This section provides instructions for setting up with the Pynq platform but Petalinux based flows are also supported.

  1. Download the Pynq v2.5 image for your target (use Z1 or Z2 for Ultra96 target depending on board version) Link to image: https://github.com/Xilinx/PYNQ/releases/tag/v2.5

  2. Follow Pynq instructions for setting up the board: pynq setup

  3. After connecting to the board, make sure to run as root. Execute su

  4. Set up DPU on Pynq by following the steps here: DPU Pynq setup

  5. Run the following command to download the DPU bitstream:

    python3 -c 'from pynq_dpu import DpuOverlay ; overlay = DpuOverlay("dpu.bit")'
    
  6. Check whether the DPU kernel is alive:

    dexplorer -w
    

Edge TVM setup

Note

When working on Petalinux instead of Pynq, the following steps might take more manual work (e.g building hdf5 from source). Also, TVM has a scipy dependency which you then might have to build from source or circumvent. We don’t depend on scipy in our flow.

Building TVM depends on the Xilinx PyXIR package. PyXIR acts as an interface between TVM and Vitis-AI tools.

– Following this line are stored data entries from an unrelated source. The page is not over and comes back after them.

-- ==== Sys2Proof/Laws/State.lean ====
section
/-! SUPPORT. What each named update of the state does to each field: one lemma per field per update, each true by
definition, so that no proof unfolds a record update. -/

namespace Sys2Proof.Machine

variable (s : State)

@[simp] theorem State.setReg_v (r : Reg) (b : Byte) : (s.setReg r b).v = s.v.set r.val b := rfl
@[simp] theorem State.setReg_i (r : Reg) (b : Byte) : (s.setReg r b).i = s.i := rfl
@[simp] theorem State.setReg_pc (r : Reg) (b : Byte) : (s.setReg r b).pc = s.pc := rfl
@[simp] theorem State.setReg_stack (r : Reg) (b : Byte) : (s.setReg r b).stack = s.stack := rfl
@[simp] theorem State.setReg_sp (r : Reg) (b : Byte) : (s.setReg r b).sp = s.sp := rfl
@[simp] theorem State.setReg_display (r : Reg) (b : Byte) : (s.setReg r b).display = s.display := rfl
@[simp] theorem State.setReg_dt (r : Reg) (b : Byte) : (s.setReg r b).dt = s.dt := rfl
@[simp] theorem State.setReg_st (r : Reg) (b : Byte) : (s.setReg r b).st = s.st := rfl
@[simp] theorem State.setReg_mem (r : Reg) (b : Byte) : (s.setReg r b).mem = s.mem := rfl
@[simp] theorem State.setReg_params (r : Reg) (b : Byte) : (s.setReg r b).params = s.params := rfl
@[simp] theorem State.setReg_keyInputs (r : Reg) (b : Byte) : (s.setReg r b).keyInputs = s.keyInputs := rfl
@[simp] theorem State.setReg_keySamples (r : Reg) (b : Byte) : (s.setReg r b).keySamples = s.keySamples := rfl
@[simp] theorem State.setReg_rndInputs (r : Reg) (b : Byte) : (s.setReg r b).rndInputs = s.rndInputs := rfl
@[simp] theorem State.setReg_rndSamples (r : Reg) (b : Byte) : (s.setReg r b).rndSamples = s.rndSamples := rfl

@[simp] theorem State.setRegs_v (v : Vector Byte 16) : (s.setRegs v).v = v := rfl
@[simp] theorem State.setRegs_i (v : Vector Byte 16) : (s.setRegs v).i = s.i := rfl
@[simp] theorem State.setRegs_pc (v : Vector Byte 16) : (s.setRegs v).pc = s.pc := rfl
@[simp] theorem State.setRegs_stack (v : Vector Byte 16) : (s.setRegs v).stack = s.stack := rfl
@[simp] theorem State.setRegs_sp (v : Vector Byte 16) : (s.setRegs v).sp = s.sp := rfl
@[simp] theorem State.setRegs_display (v : Vector Byte 16) : (s.setRegs v).display = s.display := rfl
@[simp] theorem State.setRegs_dt (v : Vector Byte 16) : (s.setRegs v).dt = s.dt := rfl
@[simp] theorem State.setRegs_st (v : Vector Byte 16) : (s.setRegs v).st = s.st := rfl
@[simp] theorem State.setRegs_mem (v : Vector Byte 16) : (s.setRegs v).mem = s.mem := rfl
@[simp] theorem State.setRegs_params (v : Vector Byte 16) : (s.setRegs v).params = s.params := rfl
@[simp] theorem State.setRegs_keyInputs (v : Vector Byte 16) : (s.setRegs v).keyInputs = s.keyInputs := rfl
@[simp] theorem State.setRegs_keySamples (v : Vector Byte 16) : (s.setRegs v).keySamples = s.keySamples := rfl
@[simp] theorem State.setRegs_rndInputs (v : Vector Byte 16) : (s.setRegs v).rndInputs = s.rndInputs := rfl
@[simp] theorem State.setRegs_rndSamples (v : Vector Byte 16) : (s.setRegs v).rndSamples = s.rndSamples := rfl

@[simp] theorem State.setI_v (w : Word) : (s.setI w).v = s.v := rfl
@[simp] theorem State.setI_i (w : Word) : (s.setI w).i = w := rfl
@[simp] theorem State.setI_pc (w : Word) : (s.setI w).pc = s.pc := rfl
@[simp] theorem State.setI_stack (w : Word) : (s.setI w).stack = s.stack := rfl
@[simp] theorem State.setI_sp (w : Word) : (s.setI w).sp = s.sp := rfl
@[simp] theorem State.setI_display (w : Word) : (s.setI w).display = s.display := rfl
@[simp] theorem State.setI_dt (w : Word) : (s.setI w).dt = s.dt := rfl
@[simp] theorem State.setI_st (w : Word) : (s.setI w).st = s.st := rfl
@[simp] theorem State.setI_mem (w : Word) : (s.setI w).mem = s.mem := rfl
@[simp] theorem State.setI_params (w : Word) : (s.setI w).params = s.params := rfl
@[simp] theorem State.setI_keyInputs (w : Word) : (s.setI w).keyInputs = s.keyInputs := rfl
@[simp] theorem State.setI_keySamples (w : Word) : (s.setI w).keySamples = s.keySamples := rfl
@[simp] theorem State.setI_rndInputs (w : Word) : (s.setI w).rndInputs = s.rndInputs := rfl
@[simp] theorem State.setI_rndSamples (w : Word) : (s.setI w).rndSamples = s.rndSamples := rfl

@[simp] theorem State.setPc_v (w : Word) : (s.setPc w).v = s.v := rfl
@[simp] theorem State.setPc_i (w : Word) : (s.setPc w).i = s.i := rfl
@[simp] theorem State.setPc_pc (w : Word) : (s.setPc w).pc = w := rfl
@[simp] theorem State.setPc_stack (w : Word) : (s.setPc w).stack = s.stack := rfl
@[simp] theorem State.setPc_sp (w : Word) : (s.setPc w).sp = s.sp := rfl
@[simp] theorem State.setPc_display (w : Word) : (s.setPc w).display = s.display := rfl
@[simp] theorem State.setPc_dt (w : Word) : (s.setPc w).dt = s.dt := rfl
@[simp] theorem State.setPc_st (w : Word) : (s.setPc w).st = s.st := rfl
@[simp] theorem State.setPc_mem (w : Word) : (s.setPc w).mem = s.mem := rfl
@[simp] theorem State.setPc_params (w : Word) : (s.setPc w).params = s.params := rfl
@[simp] theorem State.setPc_keyInputs (w : Word) : (s.setPc w).keyInputs = s.keyInputs := rfl
@[simp] theorem State.setPc_keySamples (w : Word) : (s.setPc w).keySamples = s.keySamples := rfl
@[simp] theorem State.setPc_rndInputs (w : Word) : (s.setPc w).rndInputs = s.rndInputs := rfl
@[simp] theorem State.setPc_rndSamples (w : Word) : (s.setPc w).rndSamples = s.rndSamples := rfl

@[simp] theorem State.setDt_v (b : Byte) : (s.setDt b).v = s.v := rfl
@[simp] theorem State.setDt_i (b : Byte) : (s.setDt b).i = s.i := rfl
@[simp] theorem State.setDt_pc (b : Byte) : (s.setDt b).pc = s.pc := rfl
@[simp] theorem State.setDt_stack (b : Byte) : (s.setDt b).stack = s.stack := rfl
@[simp] theorem State.setDt_sp (b : Byte) : (s.setDt b).sp = s.sp := rfl
@[simp] theorem State.setDt_display (b : Byte) : (s.setDt b).display = s.display := rfl
@[simp] theorem State.setDt_dt (b : Byte) : (s.setDt b).dt = b := rfl
@[simp] theorem State.setDt_st (b : Byte) : (s.setDt b).st = s.st := rfl
@[simp] theorem State.setDt_mem (b : Byte) : (s.setDt b).mem = s.mem := rfl
@[simp] theorem State.setDt_params (b : Byte) : (s.setDt b).params = s.params := rfl
@[simp] theorem State.setDt_keyInputs (b : Byte) : (s.setDt b).keyInputs = s.keyInputs := rfl
@[simp] theorem State.setDt_keySamples (b : Byte) : (s.setDt b).keySamples = s.keySamples := rfl
@[simp] theorem State.setDt_rndInputs (b : Byte) : (s.setDt b).rndInputs = s.rndInputs := rfl
@[simp] theorem State.setDt_rndSamples (b : Byte) : (s.setDt b).rndSamples = s.rndSamples := rfl

@[simp] theorem State.setSt_v (b : Byte) : (s.setSt b).v = s.v := rfl
@[simp] theorem State.setSt_i (b : Byte) : (s.setSt b).i = s.i := rfl
@[simp] theorem State.setSt_pc (b : Byte) : (s.setSt b).pc = s.pc := rfl
@[simp] theorem State.setSt_stack (b : Byte) : (s.setSt b).stack = s.stack := rfl
@[simp] theorem State.setSt_sp (b : Byte) : (s.setSt b).sp = s.sp := rfl
@[simp] theorem State.setSt_display (b : Byte) : (s.setSt b).display = s.display := rfl
@[simp] theorem State.setSt_dt (b : Byte) : (s.setSt b).dt = s.dt := rfl
@[simp] theorem State.setSt_st (b : Byte) : (s.setSt b).st = b := rfl
@[simp] theorem State.setSt_mem (b : Byte) : (s.setSt b).mem = s.mem := rfl
@[simp] theorem State.setSt_params (b : Byte) : (s.setSt b).params = s.params := rfl
@[simp] theorem State.setSt_keyInputs (b : Byte) : (s.setSt b).keyInputs = s.keyInputs := rfl
@[simp] theorem State.setSt_keySamples (b : Byte) : (s.setSt b).keySamples = s.keySamples := rfl
@[simp] theorem State.setSt_rndInputs (b : Byte) : (s.setSt b).rndInputs = s.rndInputs := rfl
@[simp] theorem State.setSt_rndSamples (b : Byte) : (s.setSt b).rndSamples = s.rndSamples := rfl

@[simp] theorem State.setMem_v (m : Memory) : (s.setMem m).v = s.v := rfl
@[simp] theorem State.setMem_i (m : Memory) : (s.setMem m).i = s.i := rfl
@[simp] theorem State.setMem_pc (m : Memory) : (s.setMem m).pc = s.pc := rfl
@[simp] theorem State.setMem_stack (m : Memory) : (s.setMem m).stack = s.stack := rfl
@[simp] theorem State.setMem_sp (m : Memory) : (s.setMem m).sp = s.sp := rfl
@[simp] theorem State.setMem_display (m : Memory) : (s.setMem m).display = s.display := rfl
@[simp] theorem State.setMem_dt (m : Memory) : (s.setMem m).dt = s.dt := rfl
@[simp] theorem State.setMem_st (m : Memory) : (s.setMem m).st = s.st := rfl
@[simp] theorem State.setMem_mem (m : Memory) : (s.setMem m).mem = m := rfl
@[simp] theorem State.setMem_params (m : Memory) : (s.setMem m).params = s.params := rfl
@[simp] theorem State.setMem_keyInputs (m : Memory) : (s.setMem m).keyInputs = s.keyInputs := rfl
@[simp] theorem State.setMem_keySamples (m : Memory) : (s.setMem m).keySamples = s.keySamples := rfl
@[simp] theorem State.setMem_rndInputs (m : Memory) : (s.setMem m).rndInputs = s.rndInputs := rfl
@[simp] theorem State.setMem_rndSamples (m : Memory) : (s.setMem m).rndSamples = s.rndSamples := rfl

  1. First install the PyXIR h5py and pydot dependencies:

    apt-get install libhdf5-dev
    pip3 install pydot h5py
    
  2. Install PyXIR

    git clone --recursive https://github.com/Xilinx/pyxir.git
    cd pyxir
    sudo python3 setup.py install --use_vai_rt_dpuczdx8g
    
  3. Build TVM with Vitis-AI

    git clone --recursive https://github.com/apache/tvm
    cd tvm
    mkdir build
    cp cmake/config.cmake build
    cd build
    echo set\(USE_VITIS_AI ON\) >> config.cmake
    cmake ..
    make
    
  4. Install TVM

    cd tvm/python
    pip3 install -e . --user
    
  5. Check whether the setup was successful in the Python shell:

    python3 -c 'import pyxir; import tvm'
    

Getting started

This section shows how to use TVM with Vitis-AI. For this it’s important to understand that neural network models are quantized for Vitis-AI execution in fixed point arithmetic. The approach we take here is to quantize on-the-fly using the first N inputs as explained in the next section.

On-the-fly quantization

Usually, to be able to accelerate inference of Neural Network models with Vitis-AI DPU accelerators, those models need to quantized upfront. In TVM - Vitis-AI flow, we make use of on-the-fly quantization to remove this additional preprocessing step. In this flow, one doesn’t need to quantize his/her model upfront but can make use of the typical inference execution calls (module.run) to quantize the model on-the-fly using the first N inputs that are provided (see more information below). This will set up and calibrate the Vitis-AI DPU and from that point onwards inference will be accelerated for all next inputs. Note that the edge flow deviates slightly from the explained flow in that inference won’t be accelerated after the first N inputs but the model will have been quantized and compiled and can be moved to the edge device for deployment. Please check out the edge usage instructions below for more information.

Config/Settings

A couple of environment variables can be used to customize the Vitis-AI Byoc flow.

Environment Variable

Default if unset

Explanation

PX_QUANT_SIZE

128

The number of inputs that will be used for quantization (necessary for Vitis-AI acceleration)

PX_BUILD_DIR

Use the on-the-fly quantization flow

Loads the quantization and compilation information from the provided build directory and immediately starts Vitis-AI hardware acceleration. This configuration can be used if the model has been executed before using on-the-fly quantization during which the quantization and comilation information was cached in a build directory.

Cloud usage

This section shows how to accelerate a convolutional neural network model in TVM with Vitis-AI on the cloud.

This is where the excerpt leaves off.